BETHESDA, MD (Oct. 11, 1999) -- In the past few weeks, I've been writing about Pathfinder companies -- those that are opening up communications that are bringing the world together. Because of the work these companies are doing with the Internet, it doesn't matter whether I am writing this column at Fool HQ in Alexandria, Va., at my home in Atlanta, Ga., or where I am right now -- at my sister's kitchen table.
In my previous columns, I looked at how we could select these companies, and the work I've done so far hasn't made me very happy. I looked at past financial data for a number of companies and found no significant correlation on the returns in five years from the date that information appeared. For a more definitive description of the work I did, please read my post here in the Drip board.
It does appear that buying "what you know" works well, but there is no way to quantify this. Also, I've known of companies that made products that I loved that were very poor investments. I would like to develop a good way to screen our Pathfinder companies so we can stay with the potential winners. As my post on the Drip board shows, there may be some correlation between return on equity and net margins with future returns. My sample size was relatively small, so I'm going to revisit this question with a much larger number of companies and see what I get.
There is a serious problem with buying a company on the basis of "what you know" -- it's pretty easy to convince yourself that a company is a good investment against all logic. Admitting a mistake is hard, especially after you've put a lot of money into it. We need to come up with a way to rationally evaluate companies and eliminate the bad ones. Let me take a shot at a "Buy What You Know" screen:
- Are you familiar with the product the company makes?

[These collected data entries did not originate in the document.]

-- ==== Sys2Proof/Tests/Slice0.lean ====
section
/-!
SUPPORT. Tests: operands that WellFormed refuses, the spec's worked examples, one step each, and for every obligation with
hypotheses a state and operands that meet them.
-/

set_option Elab.async false
set_option linter.unusedVariables false

namespace Sys2Proof.Tests

open Sys2Proof.Machine

/-! ## WellFormed: for each check a command it refuses, beside one it admits -/

theorem wf_bus : (Instr.twbPecWrite 128 0 [] 0).wellFormed = false ∧ (Instr.twbPecWrite 0x58 0 [] 0).wellFormed = true := by
  decide

theorem wf_via :
    (Instr.sysResetWarm (.portH 128)).wellFormed = false ∧ (Instr.sysResetWarm (.portH 0x5B)).wellFormed = true := by decide

theorem wf_ptr : (Instr.regRead ⟨.usb, true, 0⟩ 65536 1).wellFormed = false ∧
    (Instr.regRead ⟨.usb, true, 0⟩ 0xC000 1).wellFormed = true := by decide

theorem wf_reg : (Instr.setAliasWrite .firmware 16384 0).wellFormed = false ∧
    (Instr.setAliasWrite .firmware 0x0702 0).wellFormed = true := by decide

theorem wf_peer : (Instr.alarmFrameRx 64 0 [] ⟨300, 20⟩).wellFormed = false ∧
    (Instr.alarmFrameRx 63 0 [] ⟨300, 20⟩).wellFormed = true := by decide

theorem wf_data : (Instr.alarmFrameRx 3 0 (List.replicate 9 0) ⟨300, 20⟩).wellFormed = false ∧
    (Instr.alarmFrameRx 3 0 (List.replicate 8 0) ⟨300, 20⟩).wellFormed = true := by decide

theorem wf_frame : (Instr.tetFrameSent ⟨8, 0, 0, []⟩).wellFormed = false ∧
    (Instr.tetFrameSent ⟨7, 63, 3, []⟩).wellFormed = true := by decide

theorem wf_nibble :
    (Instr.bistRx ⟨2, 0⟩ 16).wellFormed = false ∧ (Instr.bistRx ⟨2, 0⟩ 8).wellFormed = true := by decide

theorem wf_byte :
    (Instr.wbCmdUnknown 256).wellFormed = false ∧ (Instr.wbCmdUnknown 255).wellFormed = true := by decide

theorem wf_word : (Instr.powerOnResetRelease 65536 0 0 false).wellFormed = false ∧
    (Instr.powerOnResetRelease 65535 0 0 false).wellFormed = true := by decide

theorem wf_long : (Instr.openSession ⟨.usb, true, 0⟩ 4294967296).wellFormed = false ∧
    (Instr.openSession ⟨.usb, true, 0⟩ 4294967295).wellFormed = true := by decide

theorem wf_seq : (Instr.lgrRead ⟨.usb, true, 0⟩ 1099511627776 0 1).wellFormed = false ∧
    (Instr.lgrRead ⟨.usb, true, 0⟩ 1099511627775 0 1).wellFormed = true := by decide

theorem wf_time : (Instr.syncRx 0 281474976710656 0 ⟨300, 20⟩).wellFormed = false ∧
    (Instr.syncRx 0 281474976710655 0 ⟨300, 20⟩).wellFormed = true := by decide

theorem wf_code : (Instr.warmReset 7).wellFormed = false ∧ (Instr.warmReset 6).wellFormed = true := by decide

theorem wf_bun :
    (Instr.closeSession ⟨.usb, true, 65536⟩).wellFormed = false ∧ (Instr.closeSession ⟨.usb, true, 65535⟩).wellFormed = true := by
  decide

theorem wf_chunk : (Instr.imgStage ⟨.usb, true, 0⟩ 0 (List.replicate 513 0)).wellFormed = false ∧
    (Instr.imgStage ⟨.usb, true, 0⟩ 0 (List.replicate 512 0)).wellFormed = true := by decide +kernel

theorem wf_header : (Instr.acceptRx ⟨3, 0⟩).wellFormed = false ∧ (Instr.acceptRx ⟨2, 7⟩).wellFormed = true := by decide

- Is there a wide demand for that product?
- Is the company a leader in making that product?
- Can you explain in five minutes or less to somebody totally unfamiliar with the company why you think that it is a good investment? (This comes from Peter Lynch.)
For Lucent, you can check out its site at www.lucent.com. To get the SEC filings for other companies, check in our Quotes area under the "Info" column, click on "More Info." From there, you go down to "Looking Back" and click on "SEC Filings." You could also just click on the "Financials" link when you quote any stock, and that takes you to the SEC link. The SEC 10-K is the annual report, and the 10-Q is the quarterly report. Check on whichever of these is the most recent. Read carefully "Management's Discussion and Analysis of Results of Operations." This is a pretty blunt assessment of future opportunities and risks, and lacks any corporate hype the marketing guys always seem to throw in. It's not exciting reading, but very important.
Criterion number 4 is the most important. The reason for buying the company should NOT involve mental gymnastics. Imagine you are up on a podium talking to 100 people -- no, let's make this a tougher audience. Imagine you are explaining to your mother (or my sister -- she's worse) why you are buying this stock. Your explanation should not elicit a sarcastic "uh-huh" and not make her eyes roll.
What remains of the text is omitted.